Qualcuno lo raggiunse. Ayres alzò gli occhi e fece una smorfia, perché il nuovo venuto era Dayin Jacoby, che andò a sedersi all’unico tavolo. Non avrebbe voluto tornarci, ma aveva le gambe troppo deboli per reggersi in piedi a lungo. Non sopportava il balzo. Jacoby ci riusciva meglio, e anche quello era un motivo di rancore nei suoi confornti.

— È vicino — disse Jacoby. — Credo di sapere dove siamo.

Ayres sedette, si sforzò di schiarirsi la vista. Le droghe facevano apparire tutto distante. — Dovrebbe essere fiero di sé.

— Mazian… ci sarà.

— Con me non si confidano. Ma mi pare logico che Mazian ci debba essere… La nostra conversazione viene registrata?

— Non ne ho idea. E anche se fosse? Il fatto è, signor Ayres, che non potrete conservare Pell all’Anonima, non potrete proteggerla. Avete avuto la vostra occasione, e ormai è passata. E Pell non vuole Mazian. Meglio l’ordine della Confederazione, piuttosto che Mazian.

— Questo lo dica ai miei compagni.

— Pell — continuò Jacoby, chinandosi verso di lui — merita più di quanto possa darle l’Anonima. Più di quanto le darà Mazian, questo è certo. Io sono per il nostro interesse, signor Ayres, e facciamo quel che dobbiamo fare.

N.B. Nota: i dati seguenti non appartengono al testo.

-- ==== Sys2Proof/Machine/IsaMem.lean ====
section
/-! DEFINITION. The instructions that reach memory and the record stream (R170 to R175, Tables 8-2, 8-4, 8-5). -/

namespace Sys2Proof.Machine

/-- The effective address of a load, store or LR (R170). -/
def EngSt.ea (g : EngSt) (a : Fin 32) (imm : BitVec 16) : Nat := (g.reg a + sext16 imm).toNat

/-- A load of either profile. -/
def Dev.load (d : Dev) (e : Fin 196) (i : Instr) (dst a : Fin 32) (imm : BitVec 16) (size : Nat) (sx lr : Bool) (ecc : Nat) : Dev :=
  d.issue e i { mSlot := true, reads := [nReg a], writes := [nReg dst] } (fun d =>
    let ea := (d.engOf e.val).ea a imm
    if e.val < 192 then d.newtLoad e.val dst size sx lr ecc ea else d.gkLoad (e.val - 192) i dst size sx lr ecc ea)

/-- A store of either profile. -/
def Dev.store (d : Dev) (e : Fin 196) (i : Instr) (src a : Fin 32) (imm : BitVec 16) (size : Nat) : Dev :=
  d.issue e i { mSlot := true, reads := [nReg src, nReg a] } (fun d =>
    let g := d.engOf e.val
    let ea := g.ea a imm
    if e.val < 192 then d.newtStore e.val size (g.reg src) ea else d.gkStore (e.val - 192) i size (g.reg src) ea)

/-- A stream instruction: the engine profile has it, on a Gecko core it is a reserved encoding (R162, R174). -/
def Dev.stream (d : Dev) (e : Fin 196) (i : Instr) (x : Isu) (f : Dev → Dev) : Dev :=
  if e.val < 192 then d.issue e i x f else d.reservedForm e

/-- LD8U (R170). -/
def execLd8u (e : Fin 196) (dst a : Fin 32) (imm : BitVec 16) (ecc : Fin 3) (s : State) : Host.Outcome State Fault Refusal :=
  s.run (.ld8u e dst a imm ecc) (fun d => d.load e (.ld8u e dst a imm ecc) dst a imm 1 false false ecc.val)

/-- LD16U (R170). -/
def execLd16u (e : Fin 196) (dst a : Fin 32) (imm : BitVec 16) (ecc : Fin 3) (s : State) : Host.Outcome State Fault Refusal :=
  s.run (.ld16u e dst a imm ecc) (fun d => d.load e (.ld16u e dst a imm ecc) dst a imm 2 false false ecc.val)

/-- LD32U (R170). -/
def execLd32u (e : Fin 196) (dst a : Fin 32) (imm : BitVec 16) (ecc : Fin 3) (s : State) : Host.Outcome State Fault Refusal :=
  s.run (.ld32u e dst a imm ecc) (fun d => d.load e (.ld32u e dst a imm ecc) dst a imm 4 false false ecc.val)

/-- LD64 (R170). -/
def execLd64 (e : Fin 196) (dst a : Fin 32) (imm : BitVec 16) (ecc : Fin 3) (s : State) : Host.Outcome State Fault Refusal :=
  s.run (.ld64 e dst a imm ecc) (fun d => d.load e (.ld64 e dst a imm ecc) dst a imm 8 false false ecc.val)

/-- LD8S (R170). -/
def execLd8s (e : Fin 196) (dst a : Fin 32) (imm : BitVec 16) (ecc : Fin 3) (s : State) : Host.Outcome State Fault Refusal :=
  s.run (.ld8s e dst a imm ecc) (fun d => d.load e (.ld8s e dst a imm ecc) dst a imm 1 true false ecc.val)

/-- LD16S (R170). -/
def execLd16s (e : Fin 196) (dst a : Fin 32) (imm : BitVec 16) (ecc : Fin 3) (s : State) : Host.Outcome State Fault Refusal :=
  s.run (.ld16s e dst a imm ecc) (fun d => d.load e (.ld16s e dst a imm ecc) dst a imm 2 true false ecc.val)

/-- LD32S (R170). -/
def execLd32s (e : Fin 196) (dst a : Fin 32) (imm : BitVec 16) (ecc : Fin 3) (s : State) : Host.Outcome State Fault Refusal :=
  s.run (.ld32s e dst a imm ecc) (fun d => d.load e (.ld32s e dst a imm ecc) dst a imm 4 true false ecc.val)

/-- ST8 (R171). -/
def execSt8 (e : Fin 196) (dst a : Fin 32) (imm : BitVec 16) (s : State) : Host.Outcome State Fault Refusal :=
  s.run (.st8 e dst a imm) (fun d => d.store e (.st8 e dst a imm) dst a imm 1)

/-- ST16 (R171). -/
def execSt16 (e : Fin 196) (dst a : Fin 32) (imm : BitVec 16) (s : State) : Host.Outcome State Fault Refusal :=
  s.run (.st16 e dst a imm) (fun d => d.store e (.st16 e dst a imm) dst a imm 2)

/-- ST32 (R171). -/
def execSt32 (e : Fin 196) (dst a : Fin 32) (imm : BitVec 16) (s : State) : Host.Outcome State Fault Refusal :=
  s.run (.st32 e dst a imm) (fun d => d.store e (.st32 e dst a imm) dst a imm 4)

/-- ST64 (R171). -/
def execSt64 (e : Fin 196) (dst a : Fin 32) (imm : BitVec 16) (s : State) : Host.Outcome State Fault Refusal :=
  s.run (.st64 e dst a imm) (fun d => d.store e (.st64 e dst a imm) dst a imm 8)

/-- LR (R172). -/
def execLr (e : Fin 196) (dst a : Fin 32) (imm : BitVec 16) (ecc : Fin 3) (s : State) : Host.Outcome State Fault Refusal :=
  s.run (.lr e dst a imm ecc) (fun d => d.load e (.lr e dst a imm ecc) dst a imm 8 false true ecc.val)

/-- SC (R172). -/
def execSc (e : Fin 196) (dst a b : Fin 32) (s : State) : Host.Outcome State Fault Refusal :=
  s.run (.sc e dst a b) (fun d => d.issue e (.sc e dst a b) { mSlot := true, reads := [nReg a, nReg b], writes := [nReg dst] } (fun d =>
    let g := d.engOf e.val
    let ea := (g.reg a).toNat
    if e.val < 192 then d.newtCond e.val dst (g.reg b) ea else d.gkCond (e.val - 192) dst (g.reg b) ea))

/-- FENCE (R173). -/
def execFence (e : Fin 196) (s : State) : Host.Outcome State Fault Refusal :=
  s.run (.fence e) (fun d => d.issue e (.fence e) { mSlot := true } (fun d => d.fenceOp e.val false))

/-- FENCE_W (R173). -/
def execFenceW (e : Fin 196) (s : State) : Host.Outcome State Fault Refusal :=
  s.run (.fenceW e) (fun d => d.issue e (.fenceW e) { mSlot := true } (fun d => d.fenceOp e.val true))

/-- POP (R146). -/
def execPop (e : Fin 196) (s : State) : Host.Outcome State Fault Refusal :=
  s.run (.pop e) (fun d => d.stream e (.pop e) 
    { mSlot := true, alone := true, afterStores := true, writes := [1, 2, 3, 4] } (fun d => d.pop e.val))

/-- PEEK (R146). -/
def execPeek (e : Fin 196) (dst : Fin 32) (s : State) : Host.Outcome State Fault Refusal :=
  s.run (.peek e dst) (fun d => d.stream e (.peek e dst) { mSlot := true, writes := [nReg dst, pReg 0] } (fun d => d.peek e.val dst))

/-- PUSH_CUR (R148). -/
def execPushCur (e : Fin 196) (a b : Fin 32) (trunc : Bool) (s : State) : Host.Outcome State Fault Refusal :=
  s.run (.pushCur e a b trunc) (fun d => d.stream e (.pushCur e a b trunc) { mSlot := true, reads := [nReg a, nReg b] } (fun d =>
    let g := d.engOf e.val
    d.pushCur e.val ((g.reg a).toNat % 2 ^ 16) ((g.reg b).toNat % 2 ^ 24) trunc))

/-- PUSH_SP (R148). -/
def execPushSp (e : Fin 196) (dst a b : Fin 32) (trunc : Bool) (ecc : Fin 3) (s : State) : Host.Outcome State Fault Refusal :=
  s.run (.pushSp e dst a b trunc ecc) (fun d => d.stream e (.pushSp e dst a b trunc ecc) { mSlot := true, reads := [nReg dst, nReg a, nReg b] } (fun d =>
    let g := d.engOf e.val
    d.pushSp e.val (g.reg dst).toNat ((g.reg a).toNat % 2 ^ 16) ((g.reg b).toNat % 2 ^ 24) trunc ecc.val))

/-- EMIT (R151). -/
def execEmit (e : Fin 196) (line : Fin 8) (s : State) : Host.Outcome State Fault Refusal :=
  s.run (.emit e line) (fun d => d.stream e (.emit e line) { mSlot := true } (fun d =>
    (d.sched 1 (.userEventLine (halfOf (engHalf e.val)) line)).next e.val))

/-- TRAP (R175). -/
def execTrap (e : Fin 196) (s : State) : Host.Outcome State Fault Refusal :=
  s.run (.trap e) (fun d => d.issue e (.trap e) { noSlot := true, alone := true } (fun d => d.except e.val 8 false 0))

end Sys2Proof.Machine
end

— Avreste potuto trattare con noi.

— Lo abbiamo fatto… per secoli.

Ayres si morse le labbra, rifiutando di lasciarsi coinvolgere in quella discussione. Le droghe che aveva dovuto prendere per il balzo gli offuscavano la mente. Aveva già parlato, e aveva deciso che non ne valeva la pena. Volevano qualcosa da lui, altrimenti non lo avrebbero fatto uscire dall’isolamento, non lo avrebbero lasciato salire a quel livello della nave. Si passò una mano sulla fronte e cercò di scuotersi dallo stordimento, finché era ancora in tempo.

— Noi siamo pronti a intervenire — continuò Jacoby. — Lo sa.

Jacoby stava cercando di spaventarlo. Il terrore lo aveva prostrato, durante l’ultima manovra. Aveva sopportato per due volte il balzo, ormai, con la sensazione che le sue viscere si rivoltassero come un guanto. Rifiutava di pensare a una terza eventualità.

— Credo che parleranno con lei — disse Jacoby. — A proposito di un messaggio di Pell, l’annuncio che la Terra ha firmato un trattato; che la Terra sostiene il diritto all’autodeterminazione dei cittadini di Pell. Qualcosa del genere.

Ayres fissò Jacoby, e per la prima volta si chiese chi avesse torto e chi invece ragione. Jacoby era di Pell. Quali che fossero gli interessi della Terra, non li avrebbe serviti osteggiando un uomo che, nonostante i suoi desideri, poteva finire per occupare un posto elevato nel governo di Pell.